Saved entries
/-- The kind and payload of a request command, each field in the order its rule names it (R187, R188); none for a
command that is no request. -/
def requestOf : Instr → Option (Nat × List Byte)
  | .powerUp _ _ => none
  | .resetNAssert => none
  | .resetNRelease _ _ => none
  | .backupSupplyLoss => none
  | .mainPowerLoss => none
  | .clockMinuteTick => none
  | .sweepStep => none
  | .orderExpiry _ => none
  | .roundBoundary => none
  | .measure _ => none
  | .conversionWaitEnd => none
  | .sensorRead _ => none
  | .arbitrationLoss _ _ => none
  | .busStartCondition _ => none
  | .busStopCondition => none
  | .busIdleTimeout => none
  | .writeTransaction _ _ => none
  | .replyRead _ _ => none
  | .clockHoldTimeout => none
  | .restartDelayExpiry => none
  | .admitWheel tag cls makeDay location weight lastTurn lastBrush =>
    some (0x01, be 6 tag ++ be 1 cls ++ be 2 makeDay ++ beLSlot location ++ be 2 weight ++ beTimeField lastTurn ++
      beTimeField lastBrush)
  | .lookupTag tag => some (0x02, be 6 tag)
  | .lookupSlot slot => some (0x03, beLSlot slot)
  | .readRecord handle => some (0x04, be 2 handle)
  | .nextRecord after => some (0x05, be 2 after)
  | .amendClass handle cls => some (0x06, amendPayload handle 0 (be 1 cls))
  | .amendMakeDay handle day => some (0x06, amendPayload handle 1 (be 2 day))
  | .amendLastTurn handle time => some (0x06, amendPayload handle 2 (beTimeField time))
  | .amendLastBrush handle time => some (0x06, amendPayload handle 3 (beTimeField time))
  | .amendIntakeWeight handle weight => some (0x06, amendPayload handle 4 (be 2 weight))
  | .amendLastWeight handle weight => some (0x06, amendPayload handle 5 (be 2 weight))
  | .amendLocation handle location => some (0x06, amendPayload handle 6 (beLSlot location))
  | .hold handle => some (0x07, be 2 handle)
  | .release handle reason => some (0x08, be 2 handle ++ be 1 reason)
  | .retire handle => some (0x09, be 2 handle)
  | .eraseRegistry => some (0x0A, [])
  | .mapRack rack logical columns levels => some (0x0B, be 1 rack ++ be 1 logical ++ be 1 columns ++ be 1 levels)
  | .readRack rack => some (0x0C, be 1 rack)
  | .readSlot slot => some (0x0D, beLSlot slot)
  | .unblock slot => some (0x0E, beLSlot slot)
  | .setWindow window zone firstAisle lastAisle lowLevel highLevel =>
    some (0x0F, be 1 window ++ be 1 zone ++ be 1 firstAisle ++ be 1 lastAisle ++ be 1 lowLevel ++ be 1 highLevel)
  | .readWindow window => some (0x10, be 1 window)
  | .setClass cls turnBase brushBase stretch growth ageCap turnLow turnHigh brushHigh weight turnLead brushLead
      overdueLimit =>
    some (0x11, be 1 cls ++ be 2 turnBase ++ be 2 brushBase ++ be 1 stretch ++ be 2 growth ++ be 2 ageCap ++
      be 2 turnLow ++ be 2 turnHigh ++ be 2 brushHigh ++ be 1 weight ++ be 2 turnLead ++ be 2 brushLead ++
      be 2 overdueLimit)
  | .readClass cls => some (0x12, be 1 cls)
  | .readCandidates first => some (0x13, be 1 first)
  | .pause => some (0x14, [])
  | .resume => some (0x15, [])
  | .setDispatch acceptAllowance orderAllowance visitAllowance aisleBonus census =>
    some (0x16, be 2 acceptAllowance ++ be 2 orderAllowance ++ be 2 visitAllowance ++ be 2 aisleBonus ++ be 1 census)
  | .readDispatch => some (0x17, [])
  | .cancelOrders aisle => some (0x18, be 1 aisle)
  | .readOrders order => some (0x19, be 1 order)
  | .relocate handle destination => some (0x1A, be 2 handle ++ beLSlot destination)
  | .unrelocate handle => some (0x1B, be 2 handle)
  | .readRelocations => some (0x1C, [])
  | .censusRack rack => some (0x1D, be 1 rack)
  | .censusRackNone => some (0x1D, be 1 0)
  | .readCensus => some (0x1E, [])
  | .readDiscrepancy position => some (0x1F, be 1 position)
  | .readDiscrepancyNext after => some (0x1F, be 1 255 ++ be 1 after)
  | .resolveDismiss slot => some (0x20, beLSlot slot ++ be 1 0)
  | .resolveAdopt slot => some (0x20, beLSlot slot ++ be 1 1)
  | .resolveRescan slot => some (0x20, beLSlot slot ++ be 1 2)
  | .setSensor entry address zone => some (0x21, be 1 entry ++ be 1 address ++ be 1 zone)
  | .readSensor entry => some (0x22, be 1 entry)
  | .setPoll run period wait => some (0x23, be 1 run ++ be 2 period ++ be 2 wait)
  | .readPoll => some (0x24, [])
  | .setZone zone bandLo bandHi hysteresis alarmLo alarmHi dwellRaise dwellClear gang =>
    some (0x25, be 1 zone ++ be 2 bandLo ++ be 2 bandHi ++ be 2 hysteresis ++ be 2 alarmLo ++ be 2 alarmHi ++
      be 1 dwellRaise ++ be 1 dwellClear ++ be 1 gang)
  | .readZone zone => some (0x26, be 1 zone)
  | .ackAlarm zone => some (0x27, be 1 zone)
  | .takeAttention => some (0x28, [])
  | .setMask mask => some (0x29, [mask])
  | .readStatus => some (0x2A, [])
  | .setClock minutes => some (0x2B, be 4 minutes)
  | .readClock => some (0x2C, [])
  | .restart => some (0x2D, [])
  | .fetch aisle => some (0x40, be 1 aisle)
  | .accept order => some (0x41, be 1 order)
  | .visitStart order visit tag => some (0x42, be 1 order ++ be 1 visit ++ be 6 tag)
  | .visitEndDone order visit actions weight tag => some (0x43, visitEndPayload 0 order visit actions weight tag)
  | .visitEndAborted order visit actions weight tag => some (0x43, visitEndPayload 1 order visit actions weight tag)
  | .visitEndDestUnreachable order visit actions weight tag =>
    some (0x43, visitEndPayload 2 order visit actions weight tag)
  | .visitEndUnreachable order visit actions weight tag =>
    some (0x43, visitEndPayload 3 order visit actions weight tag)
  | .visitEndAbsent order visit actions weight tag => some (0x43, visitEndPayload 4 order visit actions weight tag)
  | .closeOrder order => some (0x44, be 1 order)
  | .readOrder order => some (0x45, be 1 order)
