-- ==== Sys2Proof/Machine/Rounds.lean ====
section
/-! DEFINITION. The polling rounds and the bus (chapter 8, R145 to R159): the poller's own commands, the bus
conditions, and the host's requests for the sensor table and the poll settings. A polling command acts only while
the part works and the poller stands in the step it belongs to (log 7, 8). -/

namespace Sys2Proof.Machine

/-! ## The round (R150 to R152) -/

/-- A round begins: the round-start notice, the fresh readings and the retry count cleared, BROADCASTING (R151). -/
def State.beginRound (s : State) : State :=
  let s1 := s.activateStaged
  { s1 with poller := { s1.poller with
    sensors := s1.poller.sensors.mapD (fun _ => SensorEntry.cold) fun _ e => { e with fresh := none }
    state := .broadcasting, retries := 0, begun := false, discard := false, boundaryFell := false } }

/-- A boundary: the timer reloads; in WAITING a round begins, and in a round the boundary is passed over (R150).
MODEL'S CHOICE (log 39): the round begins at the boundary though the bus be BUSY, and its MEASURE waits. -/
def State.boundary (s : State) : State :=
  match s.poller.roundTimer with
  | none => s
  | some _ =>
    let s1 := { s with poller := { s.poller with roundTimer := some s.poller.settings.period } }
    match s.poller.state with
    | .stopped => s
    | .waiting => s1.beginRound
    | _ => { s1 with poller := { s1.poller with overran := true, boundaryFell := true } }

/-- ROUND_BOUNDARY (R150, R151). -/
def execRoundBoundary (s : State) : Result := .next (if s.operating then s.boundary else s)

/-- The MEASURE broadcast is carried through: CONVERTING at its stop, the wait timed from there (R151, R152). -/
def State.measured (s : State) (acknowledged : Bool) : State :=
  let s1 := s.endTransaction (if acknowledged then [0x00#8, 0x3D#8] else [0x00#8])
  { s1 with poller := { s1.poller with state := .converting, waitLeft := s1.poller.settings.wait } }

/-- MEASURE (R151). -/
def execMeasure (acknowledged : Bool) (s : State) : Result :=
  .next (if s.operating ∧ s.poller.state = .broadcasting ∧ s.canTransact then s.measured acknowledged else s)

/-- The wait ends: READING at the first configured entry (R152, R153). -/
def State.waitEnded (s : State) : State :=
  State.turnFrom { s with poller := { s.poller with waitLeft := 0 } } 0

/-- CONVERSION_WAIT_END (R152). -/
def execConversionWaitEnd (s : State) : Result :=
  .next (if s.operating ∧ s.poller.state = .converting then s.waitEnded else s)

/-! ## Reads (R153, R154) -/

/-- The byte that addresses the node of the read, at the address its entry held when the read began; none is driven at
one of the part's own addresses (R153, R178). -/
def State.readDriven (s : State) : List Byte :=
  if s.ownAddress s.readAddress then [] else be 1 (2 * s.readAddress + 1)

/-- A read ends at its stop: taken, or discarded when its entry was changed; the turn passes on (R153). -/
def State.readEnded (s : State) (answer : Option (List Byte)) : State :=
  let s1 := if s.poller.discard then s else s.takeRead s.poller.turn answer
  (s1.endTransaction s.readDriven).turnFrom (s.poller.turn + 1)

/-- SENSOR_READ (R153, R154). -/
def execSensorRead (answer : Option (List Byte)) (s : State) : Result :=
  .next (if s.operating ∧ s.poller.state = .reading ∧ s.canTransact then s.readEnded answer else s)

/-! ## Arbitration (R158, R159) -/

/-- What the part does after a loss until the next stop (the second table of R158). -/
def State.roleAfterLoss (s : State) (inFirstByte : Bool) (winner : Byte) : LossRole :=
  if inFirstByte then
    match s.portAt? (winner.toNat / 2) with
    | some p => .serving p
    | none => .offBus
  else .offBus

/-- The turn of an entry that was made unused before its read began passes on, as a new transaction (R156, R159). -/
def State.passUnused (s : State) : State :=
  if s.poller.state = .reading ∧ s.poller.begun = false ∧ s.configured s.poller.turn = false then
    State.turnFrom { s with poller := { s.poller with retries := 0 } } s.poller.turn
  else s

/-- A transaction is exhausted: a MEASURE abandons the round, and a read is not taken (R159). -/
def State.exhausted (s : State) : State :=
  match s.poller.state with
  | .broadcasting => s.endRound
  | _ => State.turnFrom { s with poller := { s.poller with retries := 0 } } (s.poller.turn + 1)

/-- The part can lose to a winner: it drives the first byte, and in that byte the lower value wins, so that a MEASURE,
whose first byte is 00h, is lost in its data byte alone (R158). -/
def State.canLose (s : State) (inFirstByte : Bool) (winner : Byte) : Bool :=
  match s.firstByte? with
  | none => false
  | some b => !inFirstByte || decide (winner.toNat < b)

/-- The part loses arbitration: the transaction is abandoned and retried, unless the loss exhausts it (R158, R159).
MODEL'S CHOICE (log 38): an attempt that is lost leaves nothing to discard, so that a SET_SENSOR of the entry during
it, or before the retry, only gives the retry its new address; the retry count stands. -/
def State.arbitrationLost (s : State) (inFirstByte : Bool) (winner : Byte) : State :=
  let s1 := { s with poller := { s.poller with
    begun := false, discard := false, bus := .busy, lossRole := s.roleAfterLoss inFirstByte winner } }
  if s.poller.retries < Config.retryMax then
    State.passUnused { s1 with poller := { s1.poller with retries := s.poller.retries + 1 } }
  else s1.exhausted

/-- The part has a transaction to carry through: a MEASURE or a read. -/
def State.transacting (s : State) : Bool :=
  decide (s.poller.state = .broadcasting) || decide (s.poller.state = .reading)

/-- ARBITRATION_LOSS; one that cannot be has no effect (R158; log 10). -/
def execArbitrationLoss (inFirstByte : Bool) (winner : Byte) (s : State) : Result :=
  .next (if s.operating ∧ s.transacting ∧ s.canTransact ∧ s.canLose inFirstByte winner
    then s.arbitrationLost inFirstByte winner else s)

/-! ## The bus condition (R157) -/

/-- The address of the transaction the part begins: the general call for MEASURE, else the one the entry holds now
(R151, R153). -/
def State.beginAddress (s : State) : Nat :=
  if s.poller.state = .broadcasting then 0 else (s.sensor s.poller.turn).address

/-- A start condition makes the bus BUSY. The part's own begins its transaction: it makes one only when it needs the
bus, has a first byte to drive, and the bus is IDLE (R157, R178; log 9). -/
def State.startSeen (s : State) (own : Bool) : State :=
  if own then
    if s.transacting && !s.poller.begun && s.canTransact && s.firstByte?.isSome then
      { s with poller := { s.poller with bus := .busy, begun := true, target := s.beginAddress } }
    else s
  else { s with poller := { s.poller with bus := .busy } }

/-- BUS_START_CONDITION (R157). -/
def execBusStartCondition (own : Bool) (s : State) : Result := .next (if s.operating then s.startSeen own else s)

/-- The bus is IDLE, as after a stop (R157). -/
def State.busIdle (s : State) : State :=
  { s with poller := { s.poller with bus := .idle, awaitingIdle := false, lossRole := .none } }

/-- BUS_STOP_CONDITION (R157, R158). -/
def execBusStopCondition (s : State) : Result := .next (if s.operating then s.busIdle else s)

/-- BUS_IDLE_TIMEOUT: both lines have been high for 1 ms; it counts only until the first stop after a start of the
part (R157). -/
def execBusIdleTimeout (s : State) : Result :=
  .next (if s.operating ∧ s.poller.awaitingIdle then s.busIdle else s)

/-! ## The sensor table (R146, R147, R156) -/

/-- Another entry holds an address (R146 test 5). -/
def State.addressTaken (s : State) (entry address : Nat) : Bool :=
  (List.range Config.sensorCount).any fun e => decide (e ≠ entry) && decide ((s.sensor e).address = address)

/-- The refusal of a SET_SENSOR, by the order of R146. -/
def State.sensorRefusal (s : State) (entry address zone : Nat) : Option Status :=
  if Config.sensorCount ≤ entry then some .badField
  else if address = 0 then none
  else if address < 0x08 ∨ 0x77 < address then some .badField
  else if s.ownAddress address = true then some .badField
  else if zone < 1 ∨ 8 < zone then some .badField
  else if s.addressTaken entry address = true then some .duplicate
  else none

/-- An entry is written: UNPOLLED, the result of its read in progress to be discarded; the poller follows the run
condition, and passes an unused entry over (R146, R149, R153, R156). An unused entry stores zone 0 (log 34). -/
def State.writeSensor (s : State) (entry address zone : Nat) : State :=
  let s1 := s.setSensorEntry entry (SensorEntry.unpolled address (if address = 0 then 0 else zone))
  let reading := s.poller.begun && decide (s.poller.state = .reading) && decide (s.poller.turn = entry)
  let s2 := { s1 with poller := { s1.poller with discard := s.poller.discard || reading } }
  s2.followRunCondition.passUnused

/-- SET_SENSOR (R146). -/
def execSetSensor (entry address zone : Nat) (s : State) : Result :=
  s.host (.setSensor entry address zone) fun s =>
    match s.sensorRefusal entry address zone with
    | some st => s.refuse st
    | none => (s.writeSensor entry address zone).done

/-- READ_SENSOR (R147). -/
def execReadSensor (entry : Nat) (s : State) : Result :=
  s.host (.readSensor entry) fun s =>
    if entry < Config.sensorCount then s.report (encodeSensor (s.sensor entry)) else s.refuse .badField

/-! ## Poll settings (R148, R149) -/

/-- The poll settings with each number brought into its range (R148). -/
def PollSettings.clamped (p : PollSettings) : PollSettings where
  run    := p.run
  period := clampTo 10 600 p.period
  wait   := clampTo 20 2000 p.wait

/-- SET_POLL (R148, R149). -/
def execSetPoll (run period wait : Nat) (s : State) : Result :=
  s.host (.setPoll run period wait) fun s =>
    match runSetting? run with
    | none => s.refuse .badField
    | some r =>
      let asked : PollSettings := ⟨r, period, wait⟩
      (State.followRunCondition { s with poller := { s.poller with settings := asked.clamped } },
       ⟨storedStatus asked asked.clamped, encodePollSettings asked.clamped⟩)

/-- READ_POLL (R148). MODEL'S CHOICE (log 15): the byte of the overran flag, set 1 and clear 0. -/
def execReadPoll (s : State) : Result :=
  s.host .readPoll fun s =>
    s.report (encodePollSettings s.poller.settings ++ be 1 s.poller.state.number ++ beFlag s.poller.overran ++
      be 1 s.configuredCount)

end Sys2Proof.Machine
end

Work instructions ▸ If the word "addresses" is on a line above, return that line.

Response for this exercise ▸
/-- The byte that addresses the node of the read, at the address its entry held when the read began; none is driven at
one of the part's own addresses (R153, R178). -/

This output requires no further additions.